Katey Rich 

Sundance or ‘Porndance’? Two decades on from sex, lies and videotape

Sexual content was to the fore this year, including Daniel Radcliffe indulging in a gay kiss, Steve Coogan as Paul Raymond and James Franco in a leather bar, writes Katey Rich
  
  

Nicole Kidman in Stoker
Stoker, starring Nicole Kidman and Mia Wasikowska, one of the highlights of 2013's Sundance film festival. Photograph: Macall Polay Photograph: Macall Polay

Sex sells. That's a maxim more commonly applied to glitzy Hollywood films than independent ones, but it is true even at the Sundance film festival, where audiences bundled up for the Utah winter have over the past 10 days been flocking to see famous people remove their clothes. This year's festival has boasted a bumper crop of onscreen flesh of all kinds, from straight porn addicts to gay leather bars to foxy moms sleeping with each other's sons to a lesbian who suffers a concussion and decides to become an escort.

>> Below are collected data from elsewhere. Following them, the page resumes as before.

/-- Parameters, memories, pool, ring, configuration and outstanding operations, in whatever phase. -/
structure PartsOk (s : State) : Prop where
  params : s.params.legal
  fm : Within (slotEntryOk s.params) s.fm
  own : Within (ownEntryOk s.params) s.pool.own
  rb : Within (ringEntryOk s.params) s.ring.rb
  out : Within (pairEntryOk s.params) s.out
  pool : PoolOk s
  ring : RingOk s
  cfg : CfgOk s
  waitC : waitingOkC s
  waitM : waitingOkM s

/-! ### What each update keeps -/

/-- The parts are parameters, memories, pool, ring, configuration and outstanding operations. -/
theorem PartsOk.of_agree {s t : State} (h : PartsOk s) (hparams : t.params = s.params) (hfm : t.fm = s.fm)
    (hpool : t.pool = s.pool) (hring : t.ring = s.ring) (hout : t.out = s.out) (hcfg : t.cfg = s.cfg)
    (hwait : t.waiting = s.waiting) : PartsOk t := by
  cases s
  cases t
  cases hparams
  cases hfm
  cases hpool
  cases hring
  cases hout
  cases hcfg
  cases hwait
  exact ⟨h.params, h.fm, h.own, h.rb, h.out, h.pool, h.ring, h.cfg, h.waitC, h.waitM⟩

section
variable {s : State}

theorem PartsOk.answered (h : PartsOk s) (ag : Agent) (st : Status) (v : Word) : PartsOk (s.answered ag st v) :=
  h.of_agree rfl rfl rfl rfl rfl rfl rfl

theorem PartsOk.faulted (h : PartsOk s) (ag : Agent) (c : Cause) : PartsOk (s.faulted ag c) :=
  h.of_agree rfl rfl rfl rfl rfl rfl rfl

theorem PartsOk.withFm (h : PartsOk s) {m : Memory Slot} (hm : Within (slotEntryOk s.params) m) :
    PartsOk { s with fm := m } :=
  ⟨h.params, hm, h.own, h.rb, h.out, h.pool, h.ring, h.cfg, h.waitC, h.waitM⟩

theorem PartsOk.withOut (h : PartsOk s) {m : Memory Pair} (hm : Within (pairEntryOk s.params) m) :
    PartsOk { s with out := m } :=
  ⟨h.params, h.fm, h.own, h.rb, hm, h.pool, h.ring, h.cfg, h.waitC, h.waitM⟩

theorem PartsOk.withRing (h : PartsOk s) {r : Ring} (hr : Within (ringEntryOk s.params) r.rb)
    (hok : RingOk { s with ring := r }) : PartsOk { s with ring := r } :=
  ⟨h.params, h.fm, h.own, hr, h.out, h.pool, hok, h.cfg, h.waitC, h.waitM⟩

theorem PartsOk.withCfg (h : PartsOk s) {c : Cfg} (hc : CfgOk { s with cfg := c }) : PartsOk { s with cfg := c } :=
  ⟨h.params, h.fm, h.own, h.rb, h.out, h.pool, h.ring, hc, h.waitC, h.waitM⟩

theorem PartsOk.withPool (h : PartsOk s) {pl : Pool} (hown : Within (ownEntryOk s.params) pl.own)
    (hpool : PoolOk { s with pool := pl }) (hC : waitingOkC { s with pool := pl })
    (hM : waitingOkM { s with pool := pl }) : PartsOk { s with pool := pl } :=
  ⟨h.params, h.fm, hown, h.rb, h.out, hpool, h.ring, h.cfg, hC, hM⟩

theorem waitingOkC_of_none (h : s.waiting.opC = none) : waitingOkC s := by simp [waitingOkC, h]

theorem waitingOkM_of_none (h : s.waiting.opM = none) : waitingOkM s := by simp [waitingOkM, h]

/-- An outstanding operation that is looked at again is dropped first. -/
theorem PartsOk.dropped (h : PartsOk s) (ag : Agent) : PartsOk (s.withWaiting ag none) := by
  cases ag with
  | C =>
    exact ⟨h.params, h.fm, h.own, h.rb, h.out, h.pool, h.ring, h.cfg, waitingOkC_of_none rfl, h.waitM⟩
  | M =>
    exact ⟨h.params, h.fm, h.own, h.rb, h.out, h.pool, h.ring, h.cfg, h.waitC, waitingOkM_of_none rfl⟩
  | H | R | S => exact h

end

/-! ### Checks that passed -/

/-- With no failing check, none of steps 5 to 7 of R284 fails. -/
theorem late_checks_of_passed {i : Instr} {s : State} (hf : firstFault i s = none) :
    rangeFault i s = none ∧ ownFault i s = none ∧ contentFault i s = none := by
  obtain ⟨hc, hi, hp⟩ := mayIssue_of_firstFault hf
  simpa [firstFault, hc, hi, hp] using hf

/-- With no failing check the token of an operation is of the pool, and the agent holds it. -/
theorem token_of_passed {i : Instr} {s : State} {k : Token} (hf : firstFault i s = none) (hk : tokenOf i = some k) :
    k.toNat < s.params.depth ∧ s.pool.heldBy i.agent = some k := by
  obtain ⟨hr, ho, -⟩ := late_checks_of_passed hf
  cases i <;> simp_all [rangeFault, ownFault, tokenOf, indexOf]

/-- With no failing check ACQF finds no frame with agent C, and TAKB none with agent M. -/
theorem chold_of_acqf_passed {ag : Agent} {wm : WaitMode} {s : State} (hf : firstFault (.acqf ag wm) s = none) :
    s.pool.chold = none := by
  obtain ⟨-, ho, -⟩ := late_checks_of_passed hf
  simpa [ownFault] using ho

theorem mhold_of_takb_passed {ag : Agent} {wm : WaitMode} {s : State} (hf : firstFault (.takb ag wm) s = none) :
    s.pool.mhold = none := by
  obtain ⟨-, ho, -⟩ := late_checks_of_passed hf
  simpa [ownFault] using ho

/-- With no failing check the index of FST is one of the frame's. -/
theorem index_of_fst_passed {ag : Agent} {k : Token} {j : BitVec 12} {v : Word} {s : State}
    (hf : firstFault (.fst ag k j v) s = none) : j.toNat < s.params.frameLen := by
  obtain ⟨hr, -⟩ := late_checks_of_passed hf
  by_contra hj
  simp [rangeFault, tokenOf, indexOf, hj] at hr

/-- With no failing check the value of CFGW is in the table of R252. -/
theorem legalWrite_of_cfgw_passed {ag : Agent} {r : BitVec 8} {v : Word} {s : State}
    (hf : firstFault (.cfgw ag r v) s = none) : legalWrite s.params.slotW r.toNat v.toNat := by
  obtain ⟨hr, -⟩ := late_checks_of_passed hf
  by_contra hno
  rw [rangeFault, if_neg hno] at hr
  cases hr

/-- With no failing check START finds nothing outstanding, and the unsigned path calibrated or to be calibrated
(R255). -/
theorem startable_of_start_passed {ag : Agent} {s : State} (hf : firstFault (.start ag) s = none) :
    s.waiting.opC = none ∧ s.waiting.opM = none ∧
      (s.cfg.convcfg.sgn = false → s.cfg.pathcfg.calEn = false →
        s.caldone = true ∧ s.cfg.idle.toNat ≤ maxCode s.cfg.convcfg) := by
  obtain ⟨-, -, hc⟩ := late_checks_of_passed hf
  have hs : ¬ notStartable s := fun hs => by
    rw [contentFault, if_pos hs] at hc
    cases hc
  simp only [notStartable, not_or, not_not, not_and, Nat.not_lt, Bool.not_eq_false] at hs
  obtain ⟨hC, hM, hdone, hidle⟩ := hs
  exact ⟨hC, hM, fun h1 h2 => ⟨hdone h1 h2, hidle h1 h2⟩⟩

/-- An operation that becomes outstanding is one that waits, of its agent, and passed its checks (R14, R284). -/
theorem PartsOk.waits {s : State} (h : PartsOk s) {i : Instr} (hf : firstFault i s = none)
    (hw : (waitModeOf i).isSome = true) : PartsOk (s.withWaiting i.agent (some i)) := by
  obtain ⟨-, hi, -⟩ := mayIssue_of_firstFault hf
  have hC : i.agent = .C → waitingOkC { s with waiting := { s.waiting with opC := some i } } →
      PartsOk (s.withWaiting i.agent (some i)) := fun ha hC => by
    rw [ha]
    exact ⟨h.params, h.fm, h.own, h.rb, h.out, h.pool, h.ring, h.cfg, hC, h.waitM⟩
  have hM : i.agent = .M → waitingOkM { s with waiting := { s.waiting with opM := some i } } →
      PartsOk (s.withWaiting i.agent (some i)) := fun ha hM => by
    rw [ha]
    exact ⟨h.params, h.fm, h.own, h.rb, h.out, h.pool, h.ring, h.cfg, h.waitC, hM⟩
  cases i with
  | acqf ag wm =>
    obtain rfl : ag = .C := List.mem_singleton.1 hi
    exact hC rfl (chold_of_acqf_passed hf)
  | pubb ag wm k | caprd ag wm k =>
    obtain rfl : ag = .C := List.mem_singleton.1 hi
    exact hC rfl (token_of_passed hf rfl).2
  | takb ag wm =>
    obtain rfl : ag = .M := List.mem_singleton.1 hi
    exact hM rfl (mhold_of_takb_passed hf)
  | rpop ag wm | sinkw ag wm =>
    obtain rfl : ag = .M := List.mem_singleton.1 hi
    exact hM rfl trivial
  | _ => cases hw

theorem PartsOk.notReady {s late t : State} (h : PartsOk s) (hl : PartsOk late) {i : Instr} {wm : WaitMode}
    (hf : firstFault i s = none) (hw : (waitModeOf i).isSome = true) (he : notReady s late i wm = .next t) :
    PartsOk t := by
  rcases notReady_eq_next.1 he with ⟨-, rfl⟩ | ⟨-, -, rfl⟩ | ⟨-, rfl⟩
  · exact h.answered _ _ _
  · exact hl.answered _ _ _
  · exact h.waits hf hw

All of this smut has got people talking. Local conservative groups in Utah made empty threats about boycotting the festival. The talent agency CAA threw an instantly infamous party featuring burlesque dancers on poles. Even Sundance veterans have been making cracks about "Porndance" and wondering how the festival suddenly became so racy. Sundance has always been known for pushing boundaries – Steven Soderbergh and the festival were both put on the map when sex, lies and videotape premiered here in 1989, and it's long been a cliche for Hollywood actors to try to change their images by signing up for an indie film and taking off their clothes.

But the festival's biggest successes in recent years have generally had more on their mind than titillation, with dramas like Precious or Beasts of the Southern Wild tackling tough social issues, or hardheaded documentaries from the likes of Michael Moore and Al Gore turning the world's attention to problems it might rather ignore.

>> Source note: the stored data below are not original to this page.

-- ==== Sys2Proof/Syntax.lean ====
section
/-! DEFINITION. The commands of the device: one constructor per row of the opcode table, with the row's operands. -/

namespace Sys2Proof

/-- What a START of an I²C controller meets on its bus (R334): both lines high; a low line that recovery freed; or a bus
that stays low. -/
inductive I2cBus where
  | free | recovered | stuck
deriving DecidableEq, Repr

/-- The START of the read phase on controller `ctl`, and what it meets (R332, R334). -/
structure I2cStart where
  ctl : Nat
  bus : I2cBus
deriving DecidableEq, Repr

/-- An address that another node holds (R376): `kind` 0 IPv6 link-local, 1 IPv6 global, 2 IPv4. -/
structure AddrClash where
  kind : Nat
  addr : Nat
deriving DecidableEq, Repr

/-- The ports of a datagram: the peer's own and the one it is sent to. -/
structure UdpPorts where
  src : Nat
  dst : Nat
deriving DecidableEq, Repr

/-- The end of a transaction (R416): the home pages whose read-back fails three times, and `bad` where a journal page of the next
transaction of the command fails its read-back. -/
structure TxnEnd where
  lost : List Nat
  bad  : Bool
deriving DecidableEq, Repr

/-- The header of a received PTP message: port (0 TL0, 1 TL1, 2–5 TS0–TS3), transport, sdoId, domainNumber, source port
identity and sequence number; `odd` marks the use of another option that R86 does not list. -/
structure PtpHdr where
  port : Nat
  transport : Nat
  sdo : Nat
  dom : Nat
  src : Nat
  srcPort : Nat
  seq : Nat
  odd : Bool
deriving DecidableEq, Repr

/-- The body of an Announce: grandmaster dataset, steps removed, UTC data, PATH_TRACE and the Dalori TLV (R85, R91, R98). -/
structure Announce where
  prio1 : Nat
  cls   : Nat
  acc   : Nat
  var   : Nat
  prio2 : Nat
  gm    : Nat
  steps : Nat
  utc   : Int
  leap  : Nat
  valid : Bool
  /-- timeTraceable, frequencyTraceable and timeSource -/
  timeTr : Bool
  freqTr : Bool
  tsrc  : Nat
  path  : List Nat
  /-- SENDER_NODE and GM_NODE -/
  tlv   : Option (Nat × Nat)
deriving DecidableEq, Repr

/-- A measurement of one slice: raw offset in LSB, raw gain error in 0.001 %, and the skew trim asked for in 50 fs steps
where it was estimated (R144, R145). -/
structure SliceMeas where
  slice : Nat
  off   : Int
  gain  : Int
  trim  : Option Int
deriving DecidableEq, Repr

/-- A CAN frame on the bus (R338, R345): `id` is 11 or 29 bits wide. -/
structure CanFrame where
  id   : Nat
  xtd  : Bool := false
  rtr  : Bool := false
  fdf  : Bool := false
  brs  : Bool := false
  esi  : Bool := false
  dlc  : Nat := 0
  data : List Nat := []
deriving DecidableEq, Repr

/-- An error that ends a frame (R354, ISO 11898-1). `tx`: the channel transmits it. `clash`: a bit error that it detects
after winning arbitration, in the control, data or CRC field (R349). `exempt`: one of the errors for which ISO 11898-1
leaves the counter unchanged. `dominant`: the first bit after a receiver's error flag is dominant. `more`: groups of eight
further dominant bits. `id`: the identifier, where an error flag follows the arbitration field of another's frame (R350).
`delay`: a transmitter delay measured in the frame (R341). -/
structure CanErr where
  tx : Bool
  clash : Bool := false
  exempt : Bool := false
  dominant : Bool := false
  more : Nat := 0
  id : Option (Nat × Bool) := none
  delay : Option Nat := none
deriving DecidableEq, Repr

/-- The ICMPv6 messages that the device takes or sends (R376): addresses have their first byte most significant. -/
inductive Icmp6 where
  | echoRequest (src dst content : Nat)
  | echoReply (src dst content : Nat)
  | neighborSolicit (src target : Nat)
  | neighborAdvert (src target : Nat)
  | mldReport (groups : List Nat)
deriving DecidableEq, Repr

/-- An Ethernet frame as the switch sees it: addresses (first byte most significant), tag (PCP and VID), EtherType, length
from destination to FCS, FCS verdict, and for UDP the source address (IPv6 form), source and destination port; `b0` is the
first payload byte, and `icmp` an ICMPv6 message that the frame carries. -/
structure NetFrame where
  dst   : Nat
  src   : Nat
  tag   : Option (Nat × Nat) := none
  etype : Nat
  len   : Nat
  fcsOk : Bool := true
  udp   : Option (Nat × Nat × Nat) := none
  b0    : Nat := 0
  icmp  : Option Icmp6 := none
deriving DecidableEq, Repr

/-- A string of `len` bytes; `val` is its little-endian number (R3). -/
structure Octets where
  len : Nat
  val : Nat
deriving DecidableEq, Repr

/-- The header of a Hegus request as its session gives it (R384): session number, REQ_ID, and whether the message breaks a
format rule of R384. -/
structure Req where
  sess : Nat
  id   : Nat
  bad  : Bool := false
deriving DecidableEq, Repr

/-- A calibration bank (R154): its unit, and 0 for bank A or 1 for bank B. -/
structure CalBank where
  unit : Nat
  bank : Nat
deriving DecidableEq, Repr

/-- Consecutive raw 16-bit samples of a pass, of which the first is number `first` (R141). -/
structure Samples where
  first : Nat
  raw   : List Int
deriving DecidableEq, Repr

/-- One item of a WRITE_MULTI (R388). -/
structure WItem where
  idx   : Nat
  sub   : Nat
  value : Octets
deriving DecidableEq, Repr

Of course, sex comes with its own problems as well. James Franco, who brought unsimulated and graphic gay sex to this year's festival with his experimental Interior: Leather Bar, also appears in the biopic Lovelace as none other than Hugh Hefner, one of the many men called out for taking advantage of famous porn actress Linda Lovelace (played by a nearly unrecognisable Amanda Seyfried). As if one porn biopic wasn't enough, there's also Michael Winterbottom's The Look of Love, which stars Steve Coogan as the legendary "King of Soho" Paul Raymond, and offers plenty of nudity and depravity, possibly to cover up what some critics called lifeless and dull storytelling.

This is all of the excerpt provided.